Browsing one of my favorite channel-focused magazines, CRN, I read with some amusement the comments of Jay Kidd, senior vice-president of product strategy and development at NetApp. Kidd was highlighting one of the major new features of ONTAP 8.1.1 – the nine-year-long integration of Spinnaker Systems’ clustering capabilities. “In the past we brought Ethernet storage…to the mainstream,” Kidd said. ”Now we are doing the same with clustering. We’re bringing it from the crazy world of high-performance computing to the world of commercial storage.”
As one of the HPC “crazies,” I can assure Mr. Kidd, there is nothing crazy about the world of high-performance computing, and as an industry we are indebted to the leadership that the HPC community has provided by funding the next-generation storage technologies required for enterprise big data. The truth is, distributed, scalable storage was developed to get around the technology limitations of NAS as pioneered by Kidd’s own company. Legacy scale-up NAS systems suffer from “islands of storage” residing on different physical nodes throughout the enterprise, making it hard to share data sets and limiting performance to the capabilities of individual nodes. To increase performance you have to purchase a bigger, beefier filer head.
By contrast, the HPC community has been instrumental in developing the computing, networking and storage architectures applicable to next generation big data workloads. It was the first to promote the use of commodity Intel architecture server platforms to emulate the functionality of expensive monolithic symmetric multi-processing (SMP) systems. As a result, Linux clusters are now the dominant computing architecture for big data applications.

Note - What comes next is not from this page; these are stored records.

-- ==== Sys2Proof/Machine/Ops.lean ====
section
/-! DEFINITION. The shared operations: counters, station lookup, the pool's counts, offering a notice, joining the reply
queue, the outbound arbiter, and how a command is taken. -/

namespace Sys2Proof.Machine

/-! ### Counters (spec/00, Conventions; R58, R175) -/

/-- A counter advanced by 1, stopping at 65535. -/
def advance (n : Nat) : Nat := min (n + 1) Config.counterMax

/-- The value of a global counter. -/
def globalCount (c : GlobalCounter) (s : State) : Nat := s.counters[globalIndex c]

/-- A global counter advances by 1. -/
def countGlobal (c : GlobalCounter) (s : State) : State :=
  { s with counters := s.counters.set (globalIndex c) (advance s.counters[globalIndex c]) }

/-- The value of a counter of a station record. -/
def stationCount (c : StationCounter) (st : Station) : Nat := st.counters[stationIndex c]

/-- A counter of a station record advances by 1. -/
def countIn (c : StationCounter) (st : Station) : Station :=
  { st with counters := st.counters.set (stationIndex c) (advance st.counters[stationIndex c]) }

/-! ### The station table (R38) -/

/-- The record of an address at the instant a block acts on it; none where the address is unenrolled (R38). -/
def station (a : Nat) (s : State) : Option Station :=
  if stationAddress a then (s.stt.records[a - 1]?).join else none

/-- The record of an address is written, or removed. Addresses outside 1 to 30 never have one (R38). -/
def setStation (a : Nat) (r : Option Station) (s : State) : State :=
  if stationAddress a then { s with stt.records := s.stt.records.setIfInBounds (a - 1) r } else s

/-- A change to the record of an address, where it has one. -/
def onStation (a : Nat) (f : Station → Station) (s : State) : State :=
  match station a s with
  | some st => setStation a (some (f st)) s
  | none => s

/-- A change to every record. -/
def onStations (f : Station → Station) (s : State) : State :=
  { s with stt.records := s.stt.records.map (Option.map f) }

/-- A station counter advances by 1, where the address has a record (R58). -/
def countStation (a : Nat) (c : StationCounter) (s : State) : State := onStation a (countIn c) s

/-- "Its sequences are reset" (R39); the busy-answer flag is cleared with them (R107). -/
def resetSequences (st : Station) : Station :=
  { st with downNext := 0, upExpected := 0, lastAccepted := none, busyAnswer := false }

/-! ### The pool's counts (R77, R78) -/

/-- A free buffer becomes downlink-held. -/
def lendDown (s : State) : State := { s with mpl.free := s.mpl.free - 1, mpl.down := s.mpl.down + 1 }

/-- A downlink-held buffer becomes free. -/
def returnDown (s : State) : State := { s with mpl.free := s.mpl.free + 1, mpl.down := s.mpl.down - 1 }

/-- A free buffer becomes uplink-held. -/
def lendUp (s : State) : State := { s with mpl.free := s.mpl.free - 1, mpl.up := s.mpl.up + 1 }

/-- An uplink-held buffer becomes free. -/
def returnUp (s : State) : State := { s with mpl.free := s.mpl.free + 1, mpl.up := s.mpl.up - 1 }

/-- A station's reassembly context is discarded and its buffer returned, without a notice or a counter (R122). -/
def discardContext (a : Nat) (s : State) : State :=
  match station a s with
  | some st => if st.context.isSome then returnUp (onStation a (fun r => { r with context := none }) s) else s
  | none => s

/-! ### Notices (R183, R184, R191, R192) -/

/-- The notice queue holds no entry, the marker included (R191). -/
def noticeQueueEmpty (s : State) : Bool := s.ntq.notices.isEmpty && s.ntq.marker.isNone

/-- ATTN when a notice joins an empty queue: asserted, and in pulse mode the pulse timer starts (R191, R192). -/
def attnOnFirst (s : State) : State :=
  match s.rex.config.attnMode with
  | .level => { s with ntq.attn := true }
  | .pulse => { s with ntq.attn := true, ntq.pulse := some s.rex.config.pulseLength }

/-- ATTN when an entry has left the queue: in level mode released once the queue is empty (R191). -/
def attnOnLeave (s : State) : State :=
  match s.rex.config.attnMode with
  | .level => if noticeQueueEmpty s then { s with ntq.attn := false } else s
  | .pulse => s

/-- A notice is offered: it joins the tail, or is dropped into the overflow marker (R183, R184). -/
def offer (n : Notice) (s : State) : State :=
  match s.ntq.marker with
  | none =>
    if s.ntq.notices.length < Config.noticePlaces then
      if s.ntq.notices.isEmpty then attnOnFirst { s with ntq.notices := [n] }
      else { s with ntq.notices := s.ntq.notices ++ [n] }
    else countGlobal .noticesDropped { s with ntq.marker := some 1 }
  | some k => countGlobal .noticesDropped { s with ntq.marker := some (min (k + 1) Config.creditMax) }

/-! ### The reply queue (R187) -/

/-- A frame joins the tail of the reply queue with the place it holds. -/
def joinReplies (f : Frame) (p : Place) (s : State) : State :=
  { s with ntq.replies := s.ntq.replies ++ [{ frame := f, place := p }] }

/-- A reply to a taken request joins at once (R165). -/
def reply (kind tag : Byte) (st : Status) (items : List Byte) (s : State) : State :=
  joinReplies (replyFrame kind tag st items) .request s

/-- A refusal joins if a refusal place is free, and counts itself; otherwise only the drop is counted (R156, R163). -/
def refuse (f : Frame) (made dropped : Option GlobalCounter) (s : State) : State :=
  let count (c : Option GlobalCounter) (t : State) : State := match c with
    | some c => countGlobal c t
    | none => t
  if s.ntq.refusals < Config.refusalPlaces then
    count made (joinReplies f .refusal { s with ntq.refusals := s.ntq.refusals + 1 })
  else count dropped s

/-- The frame of a deferred reply, unless its record is absent or forgotten (R15, R19, R32). -/
def deferredFrame (d : Option Deferred) (kind : Byte) (st : Status) (items : List Byte) : Option Frame :=
  match d with
  | some r => if r.forgotten then none else some (replyFrame kind r.tag st items)
  | none => none

/-- Two deferred replies of one boundary join in either order: a free choice where both are owed (R32, R178; log 5). -/
def joinEither (a b : Option Frame) (s : State) : State :=
  match a, b with
  | none, none => s
  | some f, none => joinReplies f .request s
  | none, some f => joinReplies f .request s
  | some f, some g =>
    let t := { s with choices := s.choices + 1 }
    if Config.eitherOrder s.choices then joinReplies f .request (joinReplies g .request t)
    else joinReplies g .request (joinReplies f .request t)

/-! ### The outbound arbiter (R185, R188 to R190) -/

/-- A RESET reply has been sent whole and its reset takes effect next; no other choice or event comes between (R177, R188). -/
def resetDue (s : State) : Bool :=
  match s.rex.resetInHand with
  | some r => r.replySent
  | none => false

/-- A frame starts on the transmitter. -/
def startFrame (f : Frame) (src : TxSource) (s : State) : State :=
  { s with ntq.tx := some { frame := f, source := src } }

/-- The arbiter's choice: nothing while the transmitter is busy, RESETn is low or a reset is due; otherwise the start-up
frame, the oldest reply, or against a credit the head notice or the marker standing alone (R188, R189, R185). -/
def arbitrate (s : State) : State :=
  if s.ntq.tx.isSome || s.resetLow || resetDue s then s
  else match s.ntq.startUp with
    | some c => startFrame (startUpFrame c) .startUp { s with ntq.startUp := none }
    | none =>
      match s.ntq.replies with
      | r :: _ => startFrame r.frame .reply s
      | [] =>
        if s.ntq.credits = 0 then s
        else match s.ntq.notices, s.ntq.marker with
          | n :: _, _ => startFrame (noticeFrame n) .notice { s with ntq.credits := s.ntq.credits - 1 }
          | [], some k =>
            startFrame (overflowFrame k) .overflow { s with ntq.marker := some 0, ntq.credits := s.ntq.credits - 1 }
          | [], none => s

/-! ### Taking a command -/

/-- The outcome type of a command. -/
abbrev Out := Host.Outcome State Fault Refusal

/-- The part takes no event: RESETn is low, or a reset takes effect at this instant (R159, R177). -/
def held (s : State) : Bool := s.resetLow || resetDue s

/-- A command and the change it makes, none where the rules do not let it happen now. A command that happens ends with
the arbiter's choice (R188; log 12); one that does not happen leaves the state as it is (log 1). -/
def perform (change : Option State) (s : State) : Out :=
  if held s then .next s
  else match change with
    | some t => .next (arbitrate t)
    | none => .next s

/-- The executor takes the oldest request of the inbox, when it is the one named and no reset is in hand: it leaves the
inbox, a wrong body length is answered BAD_LENGTH, and otherwise its owner takes it (R165). -/
def takeRequest (kind tag : Byte) (body : List Byte) (owner : State → State) (s : State) : Option State :=
  match s.rex.inbox with
  | r :: rest =>
    if s.rex.resetInHand = none ∧ r = { kind := kind, tag := tag, body := body } then
      let t := { s with rex.inbox := rest }
      some (if lengthSuits kind body then owner t else reply kind tag .badLength [] t)
    else none
  | [] => none

/-- A request command: the executor takes the request and gives it to its owner (R165). -/
def request (kind tag : Byte) (body : List Byte) (owner : State → State) (s : State) : Out :=
  perform (takeRequest kind tag body owner s) s

end Sys2Proof.Machine
end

In addition, file sharing is an essential feature required by high performance Linux clusters. Providing shared file access requires a central repository (a metadata server) that keeps track of each block of every file stored on disk. It also keeps intelligence about which compute node of the cluster is allowed to access that file. In contrast, legacy NAS architectures have a shared path for metadata and data, creating a major bottleneck for scaling both performance and capacity. A distributed file system with object storage manages the metadata services separate from the I/O path, providing very high performance and the ability to easily and massively scale.

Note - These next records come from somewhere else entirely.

/-- A cycle begins: the beacon carries the cycle number, the epoch and length of the bank that is active now and the
admission result, which is consumed; the slot position is 0, and the cycle and the transmission are counted. A slot start in
an IDLE, UP or ADMIT slot advances the slot position, and LIF is IDLE or opens a receive part; nothing else changes (R3, R4,
R6, R22, R73, R133, R136; that a reported receive part has closed by then is the model's reading, log 13). -/
def Obligations.BeaconsAndSlotsWithoutTransmission : Prop :=
  (∀ (cycle : Byte) (s : State),
    beginCycle cycle s =
      { countGlobal .cyclesBegun (countGlobal .transmissionsBegun s) with
        cye := { s.cye with cycle := cycle, slot := 0 },
        adm := { result := .none, echo := 0 },
        lif.line := .send
          { kind := .beacon, address := 0, seq := 0, first := true, last := true, ackValid := false, busy := false,
            ackSeq := 0, echo := cycle,
            payload := [cycle, s.sbk.epoch, BitVec.ofNat 8 s.sbk.active.length] ++ beaconItems s.adm }
          .lead }) ∧
  (∀ (s : State), SlotCanStart s →
    ((entryAt s.sbk.active s.cye.slot).kind = .idle →
      exec .slotStart s = .next (arbitrate { s with cye.slot := s.cye.slot + 1, lif.line := .idle })) ∧
    ((entryAt s.sbk.active s.cye.slot).kind = .up →
      exec .slotStart s = .next (arbitrate { s with cye.slot := s.cye.slot + 1, lif.line := .receive .up (.wait []) })) ∧
    ((entryAt s.sbk.active s.cye.slot).kind = .admission →
      exec .slotStart s =
        .next (arbitrate { s with cye.slot := s.cye.slot + 1, lif.line := .receive .admission (.wait []) })))

/-- A transmission that completes clears the streak. A sample of a cell that differs from the driven level aborts the segment:
below the fault streak only the streak and the echo mismatches rise, and the rest of the cycle goes on. A sample that equals it
aborts nothing (R12, R133, R134). That a sample which is already past aborts nothing either, and that both commands may run
ahead of the ticks, is the model's choice, log 1 and log 6. -/
def Obligations.TransmissionsEndCleanlyOrByAnEchoMismatch : Prop :=
  (∀ (seg : Segment) (phase : SendPhase) (s : State), held s = false → s.lif.line = .send seg phase →
    exec .transmissionCompleted s =
      .next (arbitrate { countGlobal .transmissionsCompleted s with lif.line := .idle, cye.streak := 0 })) ∧
  (∀ (seg : Segment) (phase : SendPhase) (cell : Nat) (cellValue second level : Bool) (s : State), held s = false →
    s.lif.line = .send seg phase → (segmentCells seg)[cell]? = some cellValue →
    let past := phase = .lag ∨ ∃ k h, phase = .cells k h ∧ (cell < k ∨ (cell = k ∧ h = true ∧ second = false))
    (past → exec (.echoMismatch cell second level) s = .next s) ∧
    (¬ past → level ≠ (if second then cellValue else !cellValue) → s.cye.streak + 1 < s.rex.config.faultStreak →
      exec (.echoMismatch cell second level) s =
        .next (arbitrate { countGlobal .echoMismatches s with lif.line := .idle, cye.streak := s.cye.streak + 1 })) ∧
    (level = (if second then cellValue else !cellValue) → exec (.echoMismatch cell second level) s = .next s))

Unfortunately for enterprise big data customers, NetApp has not delivered the performance or scale of HPC. Rather, the “islands of storage” have just gotten bigger while the underlying architectural issues remain.

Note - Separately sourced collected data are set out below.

-- ==== Sys2Proof/Laws/State.lean ====
section
/-! SUPPORT. What each named update of the state leaves as it is, one lemma per field. -/

namespace Sys2Proof.Machine

/-! ### countGlobal -/

@[simp] theorem countGlobal_cye (c : GlobalCounter) (s : State) : (countGlobal c s).cye = s.cye := rfl
@[simp] theorem countGlobal_sbk (c : GlobalCounter) (s : State) : (countGlobal c s).sbk = s.sbk := rfl
@[simp] theorem countGlobal_stt (c : GlobalCounter) (s : State) : (countGlobal c s).stt = s.stt := rfl
@[simp] theorem countGlobal_adm (c : GlobalCounter) (s : State) : (countGlobal c s).adm = s.adm := rfl
@[simp] theorem countGlobal_mpl (c : GlobalCounter) (s : State) : (countGlobal c s).mpl = s.mpl := rfl
@[simp] theorem countGlobal_dlv (c : GlobalCounter) (s : State) : (countGlobal c s).dlv = s.dlv := rfl
@[simp] theorem countGlobal_ulr (c : GlobalCounter) (s : State) : (countGlobal c s).ulr = s.ulr := rfl
@[simp] theorem countGlobal_lif (c : GlobalCounter) (s : State) : (countGlobal c s).lif = s.lif := rfl
@[simp] theorem countGlobal_hlk (c : GlobalCounter) (s : State) : (countGlobal c s).hlk = s.hlk := rfl
@[simp] theorem countGlobal_rex (c : GlobalCounter) (s : State) : (countGlobal c s).rex = s.rex := rfl
@[simp] theorem countGlobal_ntq (c : GlobalCounter) (s : State) : (countGlobal c s).ntq = s.ntq := rfl
@[simp] theorem countGlobal_resetLow (c : GlobalCounter) (s : State) : (countGlobal c s).resetLow = s.resetLow := rfl
@[simp] theorem countGlobal_choices (c : GlobalCounter) (s : State) : (countGlobal c s).choices = s.choices := rfl
@[simp] theorem countGlobal_pending (c : GlobalCounter) (s : State) : (countGlobal c s).pending = s.pending := rfl

/-! ### setStation -/

@[simp] theorem setStation_cye (a : Nat) (r : Option Station) (s : State) : (setStation a r s).cye = s.cye := by unfold setStation; split <;> rfl
@[simp] theorem setStation_sbk (a : Nat) (r : Option Station) (s : State) : (setStation a r s).sbk = s.sbk := by unfold setStation; split <;> rfl
@[simp] theorem setStation_adm (a : Nat) (r : Option Station) (s : State) : (setStation a r s).adm = s.adm := by unfold setStation; split <;> rfl
@[simp] theorem setStation_mpl (a : Nat) (r : Option Station) (s : State) : (setStation a r s).mpl = s.mpl := by unfold setStation; split <;> rfl
@[simp] theorem setStation_dlv (a : Nat) (r : Option Station) (s : State) : (setStation a r s).dlv = s.dlv := by unfold setStation; split <;> rfl
@[simp] theorem setStation_ulr (a : Nat) (r : Option Station) (s : State) : (setStation a r s).ulr = s.ulr := by unfold setStation; split <;> rfl
@[simp] theorem setStation_lif (a : Nat) (r : Option Station) (s : State) : (setStation a r s).lif = s.lif := by unfold setStation; split <;> rfl
@[simp] theorem setStation_hlk (a : Nat) (r : Option Station) (s : State) : (setStation a r s).hlk = s.hlk := by unfold setStation; split <;> rfl
@[simp] theorem setStation_rex (a : Nat) (r : Option Station) (s : State) : (setStation a r s).rex = s.rex := by unfold setStation; split <;> rfl
@[simp] theorem setStation_ntq (a : Nat) (r : Option Station) (s : State) : (setStation a r s).ntq = s.ntq := by unfold setStation; split <;> rfl
@[simp] theorem setStation_counters (a : Nat) (r : Option Station) (s : State) : (setStation a r s).counters = s.counters := by unfold setStation; split <;> rfl
@[simp] theorem setStation_resetLow (a : Nat) (r : Option Station) (s : State) : (setStation a r s).resetLow = s.resetLow := by unfold setStation; split <;> rfl
@[simp] theorem setStation_choices (a : Nat) (r : Option Station) (s : State) : (setStation a r s).choices = s.choices := by unfold setStation; split <;> rfl
@[simp] theorem setStation_pending (a : Nat) (r : Option Station) (s : State) : (setStation a r s).pending = s.pending := by unfold setStation; split <;> rfl

@[simp] theorem setStation_strangers (a : Nat) (r : Option Station) (s : State) :
    (setStation a r s).stt.strangers = s.stt.strangers := by unfold setStation; split <;> rfl

/-! ### onStation -/

@[simp] theorem onStation_cye (a : Nat) (f : Station → Station) (s : State) : (onStation a f s).cye = s.cye := by unfold onStation; split <;> simp
@[simp] theorem onStation_sbk (a : Nat) (f : Station → Station) (s : State) : (onStation a f s).sbk = s.sbk := by unfold onStation; split <;> simp
@[simp] theorem onStation_adm (a : Nat) (f : Station → Station) (s : State) : (onStation a f s).adm = s.adm := by unfold onStation; split <;> simp
@[simp] theorem onStation_mpl (a : Nat) (f : Station → Station) (s : State) : (onStation a f s).mpl = s.mpl := by unfold onStation; split <;> simp
@[simp] theorem onStation_dlv (a : Nat) (f : Station → Station) (s : State) : (onStation a f s).dlv = s.dlv := by unfold onStation; split <;> simp
@[simp] theorem onStation_ulr (a : Nat) (f : Station → Station) (s : State) : (onStation a f s).ulr = s.ulr := by unfold onStation; split <;> simp
@[simp] theorem onStation_lif (a : Nat) (f : Station → Station) (s : State) : (onStation a f s).lif = s.lif := by unfold onStation; split <;> simp
@[simp] theorem onStation_hlk (a : Nat) (f : Station → Station) (s : State) : (onStation a f s).hlk = s.hlk := by unfold onStation; split <;> simp
@[simp] theorem onStation_rex (a : Nat) (f : Station → Station) (s : State) : (onStation a f s).rex = s.rex := by unfold onStation; split <;> simp
@[simp] theorem onStation_ntq (a : Nat) (f : Station → Station) (s : State) : (onStation a f s).ntq = s.ntq := by unfold onStation; split <;> simp
@[simp] theorem onStation_counters (a : Nat) (f : Station → Station) (s : State) : (onStation a f s).counters = s.counters := by unfold onStation; split <;> simp
@[simp] theorem onStation_resetLow (a : Nat) (f : Station → Station) (s : State) : (onStation a f s).resetLow = s.resetLow := by unfold onStation; split <;> simp
@[simp] theorem onStation_choices (a : Nat) (f : Station → Station) (s : State) : (onStation a f s).choices = s.choices := by unfold onStation; split <;> simp
@[simp] theorem onStation_pending (a : Nat) (f : Station → Station) (s : State) : (onStation a f s).pending = s.pending := by unfold onStation; split <;> simp

@[simp] theorem onStation_strangers (a : Nat) (f : Station → Station) (s : State) :
    (onStation a f s).stt.strangers = s.stt.strangers := by unfold onStation; split <;> simp

/-! ### countStation -/

@[simp] theorem countStation_cye (a : Nat) (c : StationCounter) (s : State) : (countStation a c s).cye = s.cye := by simp [countStation]
@[simp] theorem countStation_sbk (a : Nat) (c : StationCounter) (s : State) : (countStation a c s).sbk = s.sbk := by simp [countStation]
@[simp] theorem countStation_adm (a : Nat) (c : StationCounter) (s : State) : (countStation a c s).adm = s.adm := by simp [countStation]
@[simp] theorem countStation_mpl (a : Nat) (c : StationCounter) (s : State) : (countStation a c s).mpl = s.mpl := by simp [countStation]
@[simp] theorem countStation_dlv (a : Nat) (c : StationCounter) (s : State) : (countStation a c s).dlv = s.dlv := by simp [countStation]
@[simp] theorem countStation_ulr (a : Nat) (c : StationCounter) (s : State) : (countStation a c s).ulr = s.ulr := by simp [countStation]
@[simp] theorem countStation_lif (a : Nat) (c : StationCounter) (s : State) : (countStation a c s).lif = s.lif := by simp [countStation]
@[simp] theorem countStation_hlk (a : Nat) (c : StationCounter) (s : State) : (countStation a c s).hlk = s.hlk := by simp [countStation]
@[simp] theorem countStation_rex (a : Nat) (c : StationCounter) (s : State) : (countStation a c s).rex = s.rex := by simp [countStation]
@[simp] theorem countStation_ntq (a : Nat) (c : StationCounter) (s : State) : (countStation a c s).ntq = s.ntq := by simp [countStation]
@[simp] theorem countStation_counters (a : Nat) (c : StationCounter) (s : State) : (countStation a c s).counters = s.counters := by simp [countStation]
@[simp] theorem countStation_resetLow (a : Nat) (c : StationCounter) (s : State) : (countStation a c s).resetLow = s.resetLow := by simp [countStation]
@[simp] theorem countStation_choices (a : Nat) (c : StationCounter) (s : State) : (countStation a c s).choices = s.choices := by simp [countStation]
@[simp] theorem countStation_pending (a : Nat) (c : StationCounter) (s : State) : (countStation a c s).pending = s.pending := by simp [countStation]

/-! ### onStations -/

@[simp] theorem onStations_cye (f : Station → Station) (s : State) : (onStations f s).cye = s.cye := rfl
@[simp] theorem onStations_sbk (f : Station → Station) (s : State) : (onStations f s).sbk = s.sbk := rfl
@[simp] theorem onStations_adm (f : Station → Station) (s : State) : (onStations f s).adm = s.adm := rfl
@[simp] theorem onStations_mpl (f : Station → Station) (s : State) : (onStations f s).mpl = s.mpl := rfl
@[simp] theorem onStations_dlv (f : Station → Station) (s : State) : (onStations f s).dlv = s.dlv := rfl
@[simp] theorem onStations_ulr (f : Station → Station) (s : State) : (onStations f s).ulr = s.ulr := rfl
@[simp] theorem onStations_lif (f : Station → Station) (s : State) : (onStations f s).lif = s.lif := rfl
@[simp] theorem onStations_hlk (f : Station → Station) (s : State) : (onStations f s).hlk = s.hlk := rfl
@[simp] theorem onStations_rex (f : Station → Station) (s : State) : (onStations f s).rex = s.rex := rfl
@[simp] theorem onStations_ntq (f : Station → Station) (s : State) : (onStations f s).ntq = s.ntq := rfl
@[simp] theorem onStations_counters (f : Station → Station) (s : State) : (onStations f s).counters = s.counters := rfl
@[simp] theorem onStations_resetLow (f : Station → Station) (s : State) : (onStations f s).resetLow = s.resetLow := rfl
@[simp] theorem onStations_choices (f : Station → Station) (s : State) : (onStations f s).choices = s.choices := rfl
@[simp] theorem onStations_pending (f : Station → Station) (s : State) : (onStations f s).pending = s.pending := rfl

/-! ### lendDown -/

@[simp] theorem lendDown_cye (s : State) : (lendDown s).cye = s.cye := rfl
@[simp] theorem lendDown_sbk (s : State) : (lendDown s).sbk = s.sbk := rfl
@[simp] theorem lendDown_stt (s : State) : (lendDown s).stt = s.stt := rfl
@[simp] theorem lendDown_adm (s : State) : (lendDown s).adm = s.adm := rfl
@[simp] theorem lendDown_dlv (s : State) : (lendDown s).dlv = s.dlv := rfl
@[simp] theorem lendDown_ulr (s : State) : (lendDown s).ulr = s.ulr := rfl
@[simp] theorem lendDown_lif (s : State) : (lendDown s).lif = s.lif := rfl
@[simp] theorem lendDown_hlk (s : State) : (lendDown s).hlk = s.hlk := rfl
@[simp] theorem lendDown_rex (s : State) : (lendDown s).rex = s.rex := rfl
@[simp] theorem lendDown_ntq (s : State) : (lendDown s).ntq = s.ntq := rfl
@[simp] theorem lendDown_counters (s : State) : (lendDown s).counters = s.counters := rfl
@[simp] theorem lendDown_resetLow (s : State) : (lendDown s).resetLow = s.resetLow := rfl
@[simp] theorem lendDown_choices (s : State) : (lendDown s).choices = s.choices := rfl
@[simp] theorem lendDown_pending (s : State) : (lendDown s).pending = s.pending := rfl

@[simp] theorem lendDown_messages (s : State) : (lendDown s).mpl.messages = s.mpl.messages := rfl

/-! ### returnDown -/

@[simp] theorem returnDown_cye (s : State) : (returnDown s).cye = s.cye := rfl
@[simp] theorem returnDown_sbk (s : State) : (returnDown s).sbk = s.sbk := rfl
@[simp] theorem returnDown_stt (s : State) : (returnDown s).stt = s.stt := rfl
@[simp] theorem returnDown_adm (s : State) : (returnDown s).adm = s.adm := rfl
@[simp] theorem returnDown_dlv (s : State) : (returnDown s).dlv = s.dlv := rfl
@[simp] theorem returnDown_ulr (s : State) : (returnDown s).ulr = s.ulr := rfl
@[simp] theorem returnDown_lif (s : State) : (returnDown s).lif = s.lif := rfl
@[simp] theorem returnDown_hlk (s : State) : (returnDown s).hlk = s.hlk := rfl
@[simp] theorem returnDown_rex (s : State) : (returnDown s).rex = s.rex := rfl
@[simp] theorem returnDown_ntq (s : State) : (returnDown s).ntq = s.ntq := rfl
@[simp] theorem returnDown_counters (s : State) : (returnDown s).counters = s.counters := rfl
@[simp] theorem returnDown_resetLow (s : State) : (returnDown s).resetLow = s.resetLow := rfl
@[simp] theorem returnDown_choices (s : State) : (returnDown s).choices = s.choices := rfl
@[simp] theorem returnDown_pending (s : State) : (returnDown s).pending = s.pending := rfl

@[simp] theorem returnDown_messages (s : State) : (returnDown s).mpl.messages = s.mpl.messages := rfl

/-! ### lendUp -/

@[simp] theorem lendUp_cye (s : State) : (lendUp s).cye = s.cye := rfl
@[simp] theorem lendUp_sbk (s : State) : (lendUp s).sbk = s.sbk := rfl
@[simp] theorem lendUp_stt (s : State) : (lendUp s).stt = s.stt := rfl
@[simp] theorem lendUp_adm (s : State) : (lendUp s).adm = s.adm := rfl
@[simp] theorem lendUp_dlv (s : State) : (lendUp s).dlv = s.dlv := rfl
@[simp] theorem lendUp_ulr (s : State) : (lendUp s).ulr = s.ulr := rfl
@[simp] theorem lendUp_lif (s : State) : (lendUp s).lif = s.lif := rfl
@[simp] theorem lendUp_hlk (s : State) : (lendUp s).hlk = s.hlk := rfl
@[simp] theorem lendUp_rex (s : State) : (lendUp s).rex = s.rex := rfl
@[simp] theorem lendUp_ntq (s : State) : (lendUp s).ntq = s.ntq := rfl
@[simp] theorem lendUp_counters (s : State) : (lendUp s).counters = s.counters := rfl
@[simp] theorem lendUp_resetLow (s : State) : (lendUp s).resetLow = s.resetLow := rfl
@[simp] theorem lendUp_choices (s : State) : (lendUp s).choices = s.choices := rfl
@[simp] theorem lendUp_pending (s : State) : (lendUp s).pending = s.pending := rfl

@[simp] theorem lendUp_messages (s : State) : (lendUp s).mpl.messages = s.mpl.messages := rfl

/-! ### returnUp -/

@[simp] theorem returnUp_cye (s : State) : (returnUp s).cye = s.cye := rfl
@[simp] theorem returnUp_sbk (s : State) : (returnUp s).sbk = s.sbk := rfl
@[simp] theorem returnUp_stt (s : State) : (returnUp s).stt = s.stt := rfl
@[simp] theorem returnUp_adm (s : State) : (returnUp s).adm = s.adm := rfl
@[simp] theorem returnUp_dlv (s : State) : (returnUp s).dlv = s.dlv := rfl
@[simp] theorem returnUp_ulr (s : State) : (returnUp s).ulr = s.ulr := rfl
@[simp] theorem returnUp_lif (s : State) : (returnUp s).lif = s.lif := rfl
@[simp] theorem returnUp_hlk (s : State) : (returnUp s).hlk = s.hlk := rfl
@[simp] theorem returnUp_rex (s : State) : (returnUp s).rex = s.rex := rfl
@[simp] theorem returnUp_ntq (s : State) : (returnUp s).ntq = s.ntq := rfl
@[simp] theorem returnUp_counters (s : State) : (returnUp s).counters = s.counters := rfl
@[simp] theorem returnUp_resetLow (s : State) : (returnUp s).resetLow = s.resetLow := rfl
@[simp] theorem returnUp_choices (s : State) : (returnUp s).choices = s.choices := rfl
@[simp] theorem returnUp_pending (s : State) : (returnUp s).pending = s.pending := rfl

@[simp] theorem returnUp_messages (s : State) : (returnUp s).mpl.messages = s.mpl.messages := rfl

Applications like financial modeling, computer aided design, genomic sequencing, semiconductor manufacturing, automotive and aeronautic design, oil exploration, satellite imaging, and Hadoop analytics are the value creators for companies. With its long tenure in HPC applications, Panasas has created a simple-to-use appliance that delivers the same ease of use that NetApp pioneered with legacy NAS, but with the performance and scale required for high performance computing and big data workloads. You might say our systems are insanely scalable, and if that makes us crazy, we’ll take it.